"""

-- ==== Sys2Proof/Proofs/SpecWords.lean ====
section
/-! SUPPORT. Words that the spec works out decode to their instructions (O47). -/
namespace Sys2Proof.Machine
open Sys2Proof
/-- Settles O47: both sides are closed, so the decoder runs on each word. -/
theorem decodesWordsOfTheSpec : Obligations.DecodesWordsOfTheSpec := by
  unfold Obligations.DecodesWordsOfTheSpec
  decide +kernel
end Sys2Proof.Machine
end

"""

> [WORK TASK]
Please filter the listing down to lines that include the word "Obligations".

> [RESULT BELOW]
theorem decodesWordsOfTheSpec : Obligations.DecodesWordsOfTheSpec := by
  unfold Obligations.DecodesWordsOfTheSpec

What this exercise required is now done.